START EXCERPTED DATA

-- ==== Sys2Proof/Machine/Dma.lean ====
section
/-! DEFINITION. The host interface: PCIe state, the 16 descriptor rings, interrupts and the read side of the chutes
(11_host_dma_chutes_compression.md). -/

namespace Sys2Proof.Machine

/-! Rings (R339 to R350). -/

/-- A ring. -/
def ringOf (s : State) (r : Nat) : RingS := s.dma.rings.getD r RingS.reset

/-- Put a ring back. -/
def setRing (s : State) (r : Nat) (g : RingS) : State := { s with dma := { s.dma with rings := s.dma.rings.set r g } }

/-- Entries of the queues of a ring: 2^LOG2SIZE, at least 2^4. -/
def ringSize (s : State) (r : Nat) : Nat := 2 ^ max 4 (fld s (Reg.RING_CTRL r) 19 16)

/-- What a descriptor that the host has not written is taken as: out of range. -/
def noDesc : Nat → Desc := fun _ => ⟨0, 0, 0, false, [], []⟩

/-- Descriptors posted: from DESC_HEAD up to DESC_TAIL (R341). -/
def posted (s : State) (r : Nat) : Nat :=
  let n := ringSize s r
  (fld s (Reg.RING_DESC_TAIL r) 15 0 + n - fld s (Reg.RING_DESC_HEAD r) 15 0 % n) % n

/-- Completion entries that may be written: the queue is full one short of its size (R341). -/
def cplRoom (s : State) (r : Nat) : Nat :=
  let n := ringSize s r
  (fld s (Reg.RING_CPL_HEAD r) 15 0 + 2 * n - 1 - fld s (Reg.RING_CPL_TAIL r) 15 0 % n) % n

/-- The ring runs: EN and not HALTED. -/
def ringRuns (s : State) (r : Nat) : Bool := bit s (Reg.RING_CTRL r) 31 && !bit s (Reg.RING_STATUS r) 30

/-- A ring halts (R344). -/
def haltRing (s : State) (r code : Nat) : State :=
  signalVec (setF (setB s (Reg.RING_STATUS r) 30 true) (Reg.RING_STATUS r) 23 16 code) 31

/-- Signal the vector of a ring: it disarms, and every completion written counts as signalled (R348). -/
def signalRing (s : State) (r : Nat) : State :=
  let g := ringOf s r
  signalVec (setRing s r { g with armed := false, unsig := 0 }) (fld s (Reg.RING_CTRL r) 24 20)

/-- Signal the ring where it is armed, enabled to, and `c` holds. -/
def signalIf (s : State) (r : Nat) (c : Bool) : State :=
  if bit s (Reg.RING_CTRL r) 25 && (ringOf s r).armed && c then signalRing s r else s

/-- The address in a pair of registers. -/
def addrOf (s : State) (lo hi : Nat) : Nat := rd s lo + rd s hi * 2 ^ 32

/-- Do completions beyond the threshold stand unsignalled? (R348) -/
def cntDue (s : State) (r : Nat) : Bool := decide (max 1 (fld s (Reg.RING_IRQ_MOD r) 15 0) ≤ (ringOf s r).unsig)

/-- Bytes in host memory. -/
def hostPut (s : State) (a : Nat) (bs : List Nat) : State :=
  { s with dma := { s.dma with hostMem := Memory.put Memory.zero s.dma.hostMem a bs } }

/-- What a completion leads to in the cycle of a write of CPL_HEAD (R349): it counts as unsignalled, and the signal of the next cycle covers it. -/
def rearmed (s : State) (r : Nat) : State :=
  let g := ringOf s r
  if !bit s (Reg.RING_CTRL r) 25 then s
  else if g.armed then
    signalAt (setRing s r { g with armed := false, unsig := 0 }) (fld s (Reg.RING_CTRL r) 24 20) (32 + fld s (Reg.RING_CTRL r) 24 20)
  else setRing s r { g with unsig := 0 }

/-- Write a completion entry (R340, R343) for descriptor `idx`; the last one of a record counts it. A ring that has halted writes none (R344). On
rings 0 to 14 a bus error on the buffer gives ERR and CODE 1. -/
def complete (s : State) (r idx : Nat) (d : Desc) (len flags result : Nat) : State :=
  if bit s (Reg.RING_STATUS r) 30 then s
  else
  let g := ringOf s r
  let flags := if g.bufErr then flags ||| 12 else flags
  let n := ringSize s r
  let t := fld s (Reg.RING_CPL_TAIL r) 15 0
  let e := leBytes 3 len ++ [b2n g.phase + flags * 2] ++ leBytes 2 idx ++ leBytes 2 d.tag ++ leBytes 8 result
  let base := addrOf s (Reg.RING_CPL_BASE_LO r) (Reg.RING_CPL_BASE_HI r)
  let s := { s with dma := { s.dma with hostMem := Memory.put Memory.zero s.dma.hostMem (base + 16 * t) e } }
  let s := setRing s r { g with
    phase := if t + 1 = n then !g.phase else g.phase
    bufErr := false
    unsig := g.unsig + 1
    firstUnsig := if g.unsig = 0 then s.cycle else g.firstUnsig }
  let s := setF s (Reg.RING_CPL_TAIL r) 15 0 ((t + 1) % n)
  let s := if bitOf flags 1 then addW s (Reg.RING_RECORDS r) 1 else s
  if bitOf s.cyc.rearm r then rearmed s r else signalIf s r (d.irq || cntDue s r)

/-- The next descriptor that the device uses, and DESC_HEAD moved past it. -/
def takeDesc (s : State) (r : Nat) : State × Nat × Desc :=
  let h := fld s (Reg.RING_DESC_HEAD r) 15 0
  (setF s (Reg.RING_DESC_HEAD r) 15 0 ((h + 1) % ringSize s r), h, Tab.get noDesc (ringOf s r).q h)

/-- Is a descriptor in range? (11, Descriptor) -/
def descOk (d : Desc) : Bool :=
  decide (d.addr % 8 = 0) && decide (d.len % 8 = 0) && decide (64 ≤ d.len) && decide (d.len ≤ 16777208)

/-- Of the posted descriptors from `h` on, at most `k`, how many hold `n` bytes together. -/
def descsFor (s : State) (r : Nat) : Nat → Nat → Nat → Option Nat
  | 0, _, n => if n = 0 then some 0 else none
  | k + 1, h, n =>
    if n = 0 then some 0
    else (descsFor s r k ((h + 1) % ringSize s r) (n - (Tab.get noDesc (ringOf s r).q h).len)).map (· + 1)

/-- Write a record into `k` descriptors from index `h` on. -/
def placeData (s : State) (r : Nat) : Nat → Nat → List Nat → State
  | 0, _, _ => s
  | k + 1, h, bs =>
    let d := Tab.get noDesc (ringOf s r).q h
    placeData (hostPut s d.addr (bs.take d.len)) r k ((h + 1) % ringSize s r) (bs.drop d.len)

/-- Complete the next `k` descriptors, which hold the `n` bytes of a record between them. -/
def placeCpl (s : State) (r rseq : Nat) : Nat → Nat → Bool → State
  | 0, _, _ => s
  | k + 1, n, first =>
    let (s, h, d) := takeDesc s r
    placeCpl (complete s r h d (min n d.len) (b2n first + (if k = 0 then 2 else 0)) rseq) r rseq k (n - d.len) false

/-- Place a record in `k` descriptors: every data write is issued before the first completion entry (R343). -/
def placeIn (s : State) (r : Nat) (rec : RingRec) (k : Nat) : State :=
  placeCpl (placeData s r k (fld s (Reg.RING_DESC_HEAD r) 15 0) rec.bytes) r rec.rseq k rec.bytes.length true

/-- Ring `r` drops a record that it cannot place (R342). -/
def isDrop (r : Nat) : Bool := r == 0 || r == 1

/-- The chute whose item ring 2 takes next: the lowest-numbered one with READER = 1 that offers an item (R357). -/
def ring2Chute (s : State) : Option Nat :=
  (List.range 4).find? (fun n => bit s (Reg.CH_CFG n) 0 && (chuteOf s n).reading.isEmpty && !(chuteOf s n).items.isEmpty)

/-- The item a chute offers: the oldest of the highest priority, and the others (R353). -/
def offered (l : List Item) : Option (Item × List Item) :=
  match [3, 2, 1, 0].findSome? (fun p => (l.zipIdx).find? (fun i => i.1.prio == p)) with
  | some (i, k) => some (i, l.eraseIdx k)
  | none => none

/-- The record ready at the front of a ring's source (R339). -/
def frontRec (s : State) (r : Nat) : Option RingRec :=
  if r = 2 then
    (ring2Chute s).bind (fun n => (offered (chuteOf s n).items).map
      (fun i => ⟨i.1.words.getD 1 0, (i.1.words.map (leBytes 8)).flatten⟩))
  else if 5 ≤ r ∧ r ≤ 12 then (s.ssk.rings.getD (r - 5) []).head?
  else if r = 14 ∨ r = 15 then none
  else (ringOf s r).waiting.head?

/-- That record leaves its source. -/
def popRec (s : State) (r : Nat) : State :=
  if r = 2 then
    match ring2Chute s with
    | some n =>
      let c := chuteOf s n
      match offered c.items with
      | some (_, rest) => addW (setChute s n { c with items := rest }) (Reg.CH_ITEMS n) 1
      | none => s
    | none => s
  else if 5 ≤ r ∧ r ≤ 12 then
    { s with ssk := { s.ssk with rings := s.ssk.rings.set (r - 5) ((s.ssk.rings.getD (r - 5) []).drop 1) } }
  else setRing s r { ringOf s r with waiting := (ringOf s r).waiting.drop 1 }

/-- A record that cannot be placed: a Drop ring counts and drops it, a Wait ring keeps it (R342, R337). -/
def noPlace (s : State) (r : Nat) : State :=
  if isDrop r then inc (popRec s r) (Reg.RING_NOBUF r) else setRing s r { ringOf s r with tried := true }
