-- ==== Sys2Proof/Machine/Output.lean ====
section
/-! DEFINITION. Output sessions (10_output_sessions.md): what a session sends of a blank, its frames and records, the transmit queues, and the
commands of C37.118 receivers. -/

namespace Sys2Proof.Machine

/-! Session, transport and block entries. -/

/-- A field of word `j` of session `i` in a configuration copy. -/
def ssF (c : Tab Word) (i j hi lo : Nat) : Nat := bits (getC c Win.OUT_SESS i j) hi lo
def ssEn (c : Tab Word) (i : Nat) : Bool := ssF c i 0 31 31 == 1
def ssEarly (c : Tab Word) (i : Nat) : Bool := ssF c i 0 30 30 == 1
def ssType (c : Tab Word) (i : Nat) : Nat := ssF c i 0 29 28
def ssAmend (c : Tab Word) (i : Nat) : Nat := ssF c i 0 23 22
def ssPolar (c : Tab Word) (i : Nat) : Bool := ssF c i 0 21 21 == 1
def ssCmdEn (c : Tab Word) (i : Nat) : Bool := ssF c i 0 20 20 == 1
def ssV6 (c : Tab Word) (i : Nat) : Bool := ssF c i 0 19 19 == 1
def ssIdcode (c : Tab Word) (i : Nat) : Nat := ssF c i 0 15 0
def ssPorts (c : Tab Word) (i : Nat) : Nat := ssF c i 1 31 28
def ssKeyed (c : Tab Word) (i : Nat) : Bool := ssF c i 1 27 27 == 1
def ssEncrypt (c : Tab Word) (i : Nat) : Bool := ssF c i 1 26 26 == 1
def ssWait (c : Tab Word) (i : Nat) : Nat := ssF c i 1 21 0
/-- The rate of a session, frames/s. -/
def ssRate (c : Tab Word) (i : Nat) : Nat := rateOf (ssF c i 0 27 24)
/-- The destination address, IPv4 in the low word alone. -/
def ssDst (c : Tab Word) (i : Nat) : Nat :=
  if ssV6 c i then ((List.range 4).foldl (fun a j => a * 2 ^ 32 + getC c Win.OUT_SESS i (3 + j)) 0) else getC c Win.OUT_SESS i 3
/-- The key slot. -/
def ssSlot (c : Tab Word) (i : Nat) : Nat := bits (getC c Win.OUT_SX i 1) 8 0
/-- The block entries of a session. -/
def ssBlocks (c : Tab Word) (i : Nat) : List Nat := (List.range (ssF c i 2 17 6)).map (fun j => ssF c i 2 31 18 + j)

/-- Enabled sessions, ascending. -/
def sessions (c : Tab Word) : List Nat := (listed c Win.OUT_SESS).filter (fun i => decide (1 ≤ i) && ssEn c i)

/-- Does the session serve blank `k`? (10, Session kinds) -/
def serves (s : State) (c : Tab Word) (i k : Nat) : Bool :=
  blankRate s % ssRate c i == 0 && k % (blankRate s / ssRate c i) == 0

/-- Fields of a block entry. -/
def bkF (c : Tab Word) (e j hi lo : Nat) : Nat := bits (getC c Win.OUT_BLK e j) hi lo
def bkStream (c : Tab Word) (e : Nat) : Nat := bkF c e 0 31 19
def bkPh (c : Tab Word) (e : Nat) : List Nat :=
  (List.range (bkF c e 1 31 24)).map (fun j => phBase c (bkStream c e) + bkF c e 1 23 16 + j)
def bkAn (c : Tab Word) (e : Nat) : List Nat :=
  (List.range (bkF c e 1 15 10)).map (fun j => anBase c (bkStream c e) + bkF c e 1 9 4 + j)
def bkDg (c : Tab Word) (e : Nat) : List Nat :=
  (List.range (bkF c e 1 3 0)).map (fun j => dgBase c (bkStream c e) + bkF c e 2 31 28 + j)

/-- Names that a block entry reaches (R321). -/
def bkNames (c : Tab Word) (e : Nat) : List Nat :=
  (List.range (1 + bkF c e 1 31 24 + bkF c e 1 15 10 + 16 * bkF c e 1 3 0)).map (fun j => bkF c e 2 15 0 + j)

END EXCERPTED DATA

▶ [EXERCISE]:
In the records above, find the line with "let base := addrOf"; write out exactly that line and each one after it, stopping after the line with "bufErr := false".

▶ [FINAL ANSWER]:
  let base := addrOf s (Reg.RING_CPL_BASE_LO r) (Reg.RING_CPL_BASE_HI r)
  let s := { s with dma := { s.dma with hostMem := Memory.put Memory.zero s.dma.hostMem (base + 16 * t) e } }
  let s := setRing s r { g with
    phase := if t + 1 = n then !g.phase else g.phase
    bufErr := false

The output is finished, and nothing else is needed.